Electrophoresis
Gel electrophoresis is a method that separates macromolecules-either nucleic
acids or proteins-on the basis of size, electric charge, and other physical properties.
Separation of large (macro) molecules depends upon two forces: charge and mass. When
a biological sample, such as proteins or DNA, is mixed in a buffer solution and applied to
a gel, these two forces act together. The electrical current from one electrode repels the
molecules while the other electrode simultaneously attracts the molecules. The frictional
force of the gel material acts as a "molecular sieve," separating the molecules by size.
During electrophoresis, macromolecules are forced to move through the pores when the
electrical current is applied. Their rate of migration through the electric field depends on
the strength of the field, size and shape of the molecules, relative hydrophobicity of the
samples, and on the ionic strength and temperature of the buffer in which the molecules
are moving. After staining, the separated macromolecules in each lane can be seen in a
series of bands spread from one end of the gel to the other.
Proteins are amphoteric compounds; their net charge therefore is determined by
the pH of the medium in which they are suspended. In a solution with a pH above its
isoelectric point, a protein has a net negative charge and migrates towards the anode in an
electrical field. Below its isoelectric point, the protein is positively charged and migrates
towards the cathode. The net charge carried by a protein differs from protein to protein.
At a given pH therefore, and under non-denaturing conditions, the electrophoretic
separation of proteins is determined by both size and charge of the molecules.
Nucleic acids however, remain negative at any pH used for electrophoresis and in
addition carry a fixed negative charge per unit length of molecule, provided by the PO4
group of each nucleotide of the nucleic acid.
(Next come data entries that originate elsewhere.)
-- ==== Sys2Proof/Decode.lean ====
section
/-! DEFINITION. The request encoding: how an operation is written as bytes, read back (the decoder)
and written (the encoder). The source selects operations by a function call (30_encoding.md R88), so
the layout is the model's own around the codes the table gives (log entries 11, 12, 13):

* `0x0v` with `v` the strobe vector `[init, rx_valid, silence, tx_req]` of R88 (bit 3 is `init`):
  an OP row, then its operands; `0x00` asserts nothing;
* `0x10 b`: a received byte, read by the opcode map of R90 in the decoder's context;
* `0x20 + k`, `c`: the `k`-th vocabulary row (R182 and R183 in order) with its command byte `c`;
* `0x40`, the five header bytes of a frame, then its payload (R81). -/

namespace Sys2Proof

/-- Why a byte string is no request. -/
inductive DecodeError where
  /-- The bytes end before the request does. -/
  | truncated
  /-- No strobe is asserted. -/
  | noStrobe
  /-- Strobes that may not be asserted together (R97, R215). -/
  | overlap
  /-- A first byte that stands for no row. -/
  | reservedLead (lead : Byte)
  /-- INIT's handler flag is neither "present" (0) nor "absent" (1). -/
  | reservedHandlerFlag (flag : Byte)
  /-- No transition of R90 applies (only outside the reachable states, R91). -/
  | noTransition
deriving DecidableEq, Repr

/-- What decoding gives: an instruction with the bytes after it, or the reason there is none. -/
abbrev Decoded := Except DecodeError (Instr × List Byte)

/-- 30_encoding.md R85: the size byte, unsigned, exceeds `MAX_PAYLOAD_SIZE`. -/
def isOversize (b : Byte) : Bool := Config.maxPayloadSize < b.toNat

/-- The opcode map of 30_encoding.md R90: which transition a byte takes. -/
def rxRow (c : Ctx) (b : Byte) : Option Instr :=
  match c.state with
  | .sync1 => if b = c.sync1Val then some (.rxSync1Match b) else some (.rxSync1Miss b)
  | .sync2 =>
    if b = c.sync2Val then some (.rxSync2Match b)
    else if b = c.sync1Val then some (.rxSync2MissResync b)
    else some (.rxSync2MissDrop b)
  | .cmd => some (.rxCmd b)
  | .id => some (.rxId b)
  | .payloadSize =>
    if b = 0#8 then some .rxSizeZero
    else if isOversize b then some (.rxSizeOver b)
    else some (.rxSizeOk b)
  | .payload =>
    if c.payloadPosition.toNat + 1 < c.payloadSize.toNat then some (.rxPayloadMore b)
    else if c.payloadPosition.toNat + 1 = c.payloadSize.toNat then some (.rxPayloadLast b)
    else none

/-- 43_encoder.md R160 and 30_encoding.md R89: the form of TRANSMIT its size operand selects. -/
def txRow (tx : TxCall) : Instr :=
  if isOversize tx.payloadSize then .transmitReject tx.command tx.payload tx.payloadSize tx.retries
  else .transmitOk tx.command tx.payload tx.payloadSize tx.retries

/-- The vocabulary entries in the order of R182 and R183, which is the table's. -/
def vocabularyRows : List Vocabulary :=
  [.ledOn, .ledOff, .profileSet, .profileNext, .profilePrev, .intensityNext, .intensitySet,
   .animationSpeed, .maskKey, .maskRow, .maskMono, .statusQuery, .keyDown, .keyBlink, .iap,
   .debug, .status]

/-- INIT's operand: a flag (0 a handler follows, 1 none) and the handler's number. -/
def decodeInit : List Byte → Decoded
  | flag :: rest =>
    if flag = 1#8 then .ok (.init none, rest)
    else if flag = 0#8 then
      match rest with
      | number :: rest => .ok (.init (some ⟨number⟩), rest)
      | [] => .error .truncated
    else .error (.reservedHandlerFlag flag)
  | [] => .error .truncated

/-- CONSUME's operand: `rx_byte` (R97). -/
def decodeConsume : List Byte → Decoded
  | b :: rest => .ok (.consume b, rest)
  | [] => .error .truncated

/-- TRANSMIT's operands: command, payloadSize, retries (R97), the number of payload bytes supplied,
and those bytes. -/
def decodeTransmit : List Byte → Decoded
  | command :: size :: retries :: len :: rest =>
    if len.toNat ≤ rest.length then
      .ok (txRow ⟨command, rest.take len.toNat, size, retries⟩, rest.drop len.toNat)
    else .error .truncated
  | _ => .error .truncated

/-- The strobe vector (R88). `tx_req` may accompany `rx_valid` or `silence` (R97): the decoder's
operation comes first and the TRANSMIT stays as the next request; the fetch refuses the pair where the
handler transmits in that byte too (`Machine.overlappingTransmits`). Any other combination is the
overlap of 60_exceptions.md R215. -/
def decodeOperation (lead : Byte) (rest : List Byte) : Decoded :=
  if lead = 0x08#8 then decodeInit rest
  else if lead = 0x04#8 then decodeConsume rest
  else if lead = 0x02#8 then .ok (.onSilence, rest)
  else if lead = 0x01#8 then decodeTransmit rest
  else if lead = 0x05#8 then
    match rest with
    | b :: rest => .ok (.consume b, 0x01#8 :: rest)
    | [] => .error .truncated
  else if lead = 0x03#8 then .ok (.onSilence, 0x01#8 :: rest)
  else if lead = 0x00#8 then .error .noStrobe
  else .error .overlap

/-- A received byte, by the opcode map (30_encoding.md R90, R99). -/
def decodeRxByte (c : Ctx) : List Byte → Decoded
  | b :: rest =>
    match rxRow c b with
    | some i => .ok (i, rest)
    | none => .error .noTransition
  | [] => .error .truncated

/-- A command byte of the vocabulary (R98). -/
def decodeVocabulary (v : Vocabulary) : List Byte → Decoded
  | c :: rest => .ok (v.instr c, rest)
  | [] => .error .truncated

/-- How many payload bytes follow a frame's size byte: as many as it says, none if it is illegal
(R81, R92). -/
def framePayloadLength (n : Byte) : Nat := if isOversize n then 0 else n.toNat

/-- The wire frame (R81): the size byte tells its length and nothing else does (R82). -/
def decodeFrame : List Byte → Decoded
  | sy1 :: sy2 :: command :: id :: n :: rest =>
    if framePayloadLength n ≤ rest.length then
      .ok (.frame sy1 sy2 command id n (rest.take (framePayloadLength n)),
        rest.drop (framePayloadLength n))
    else .error .truncated
  | _ => .error .truncated

/-- The decoder of requests: total on any bytes, in the context of the receive side. -/
def decode (c : Ctx) : List Byte → Decoded
  | [] => .error .truncated
  | lead :: rest =>
    if lead.toNat < 16 then decodeOperation lead rest
    else if lead = 0x10#8 then decodeRxByte c rest
    else if lead = 0x40#8 then decodeFrame rest
    else if lead.toNat < 0x20 then .error (.reservedLead lead)
    else
      match vocabularyRows[lead.toNat - 0x20]? with
      | some v => decodeVocabulary v rest
      | none => .error (.reservedLead lead)

/-! ## The encoder -/

/-- TRANSMIT's request: strobe `tx_req` (table row `0001`) and its operands. -/
def encodeTransmit (tx : TxCall) : List Byte :=
  0x01#8 :: tx.command :: tx.payloadSize :: tx.retries :: BitVec.ofNat 8 tx.payload.length :: tx.payload

/-- The bytes of an instruction: the table's code of its row and its operands. -/
def encode : Instr → List Byte
  | .init (some h) => [0x08#8, 0x00#8, h.number]
  | .init none => [0x08#8, 0x01#8]
  | .consume b => [0x04#8, b]
  | .onSilence => [0x02#8]
  | .transmitOk command payload payloadSize retries =>
    encodeTransmit ⟨command, payload, payloadSize, retries⟩
  | .transmitReject command payload payloadSize retries =>
    encodeTransmit ⟨command, payload, payloadSize, retries⟩
  | .rxSync1Match b => [0x10#8, b]
  | .rxSync1Miss b => [0x10#8, b]
  | .rxSync2Match b => [0x10#8, b]
  | .rxSync2MissResync b => [0x10#8, b]
  | .rxSync2MissDrop b => [0x10#8, b]
  | .rxCmd command => [0x10#8, command]
  | .rxId id => [0x10#8, id]
  | .rxSizeZero => [0x10#8, 0x00#8]
  | .rxSizeOk n => [0x10#8, n]
  | .rxSizeOver n => [0x10#8, n]
  | .rxPayloadMore d => [0x10#8, d]
  | .rxPayloadLast d => [0x10#8, d]
  | .frame sy1 sy2 command id n payload => 0x40#8 :: sy1 :: sy2 :: command :: id :: n :: payload
  | .vocM2lLedOn c => [0x20#8, c]
  | .vocM2lLedOff c => [0x21#8, c]
  | .vocM2lProfileSet c => [0x22#8, c]
  | .vocM2lProfileNext c => [0x23#8, c]
  | .vocM2lProfilePrev c => [0x24#8, c]
  | .vocM2lIntensityNext c => [0x25#8, c]
  | .vocM2lIntensitySet c => [0x26#8, c]
  | .vocM2lAnimationSpeed c => [0x27#8, c]
  | .vocM2lMaskKey c => [0x28#8, c]
  | .vocM2lMaskRow c => [0x29#8, c]
  | .vocM2lMaskMono c => [0x2A#8, c]
  | .vocM2lStatusQuery c => [0x2B#8, c]
  | .vocM2lKeyDown c => [0x2C#8, c]
  | .vocM2lKeyBlink c => [0x2D#8, c]
  | .vocM2lIap c => [0x2E#8, c]
  | .vocL2mDebug c => [0x2F#8, c]
  | .vocL2mStatus c => [0x30#8, c]

/-- The request that carries a vocabulary entry's own code (R185: the code is a parameter of the
layer above). -/
def Vocabulary.request (v : Vocabulary) : List Byte := encode (v.instr (Config.cmdCode v))

/-! ## The opcode table's own words (log entry 12) -/

/-- Byte `k` of a table word: bit 0 is the least significant bit of the first byte. -/
def tableByte (w k : Nat) : Byte := BitVec.ofNat 8 (w / 2 ^ (8 * k))

/-- Whether an 8-bit table word is one of the OP rows' strobe vectors `1000`, `0100`, `0010`, `0001`. -/
def isStrobeWord (w : Nat) : Bool := w = 8 || w = 4 || w = 2 || w = 1

/-- Whether a table word is read as a received byte. The OP, RXBYTE and CMDCODE rows all have words
of one byte and no bit tells the formats apart: a strobe vector is read as its OP row, any other byte
by the RXBYTE rows of state `PAYLOAD_SIZE`, the only ones whose bytes the table gives as numbers. -/
def isRxTableWord (nbits w : Nat) : Bool := decide (nbits = 8) && !isStrobeWord w

/-- The request bytes of a table word, every operand bit above it zero. -/
def tableRequest (nbits w : Nat) : List Byte :=
  if nbits = 40 then
    let n := tableByte w 4
    [0x40#8, tableByte w 0, tableByte w 1, tableByte w 2, tableByte w 3, n]
      ++ List.replicate (framePayloadLength n) 0#8
  else if isRxTableWord nbits w then [0x10#8, tableByte w 0]
  else if nbits ≤ 8 then
    if w = 8 then [0x08#8, 0#8, 0#8]
    else if w = 4 then [0x04#8, 0#8]
    else if w = 2 then [0x02#8]
    else if w = 1 then [0x01#8, 0#8, 0#8, 0#8, 0#8]
    else [tableByte w 0]
  else []

/-- The context in which a table word is read: state `PAYLOAD_SIZE` (see `isRxTableWord`). The sync
values play no part there. -/
def tableCtx : Ctx :=
  { sync1Val := Config.sync1Val, sync2Val := Config.sync2Val, state := .payloadSize,
    payloadPosition := 0#8, payloadSize := 0#8 }

/-- The instruction the decoder reads from a table word. -/
def decodeTableWord (nbits w : Nat) : Option Instr :=
  match decode tableCtx (tableRequest nbits w) with
  | .ok (i, _) => some i
  | .error _ => none

end Sys2Proof
end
Electrophoretic separation of nucleic acids
therefore is strictly according to .size.
Support matrices: Generally the sample is run in a support matrix such as cellulose
acetate, starch gel, agarose or polyacrylamide gel. The most commonly used support
matrices, agarose and polyacrylamide, which provide a means of separating molecules by
size, in that they are porous gels. A porous gel may act as a sieve by retarding, or in some
cases completely obstructing, the movement of large macromolecules while allowing
smaller molecules to migrate freely. Agarose is used to separate larger macromolecules
such as nucleic acids, large proteins and protein complexes.
Polyacrylamide gel electrophoresis allows protein separation on non-reactive matrix
formed by acrylamide and N, N’methylene bisacrylamide co-monomers that undergo free
radical mediated polymerization to form a meshwork of pores that satirically resist
protein migration. Polymerization is initiated by ammonium persulfate (radical source)
and catalyzed by TEMED (a free radical donor and acceptor). Polyacrylamide, which is
easy to handle and to make at higher concentrations, is used to separate most proteins and
small oligonucleotides that require a small gel pore size.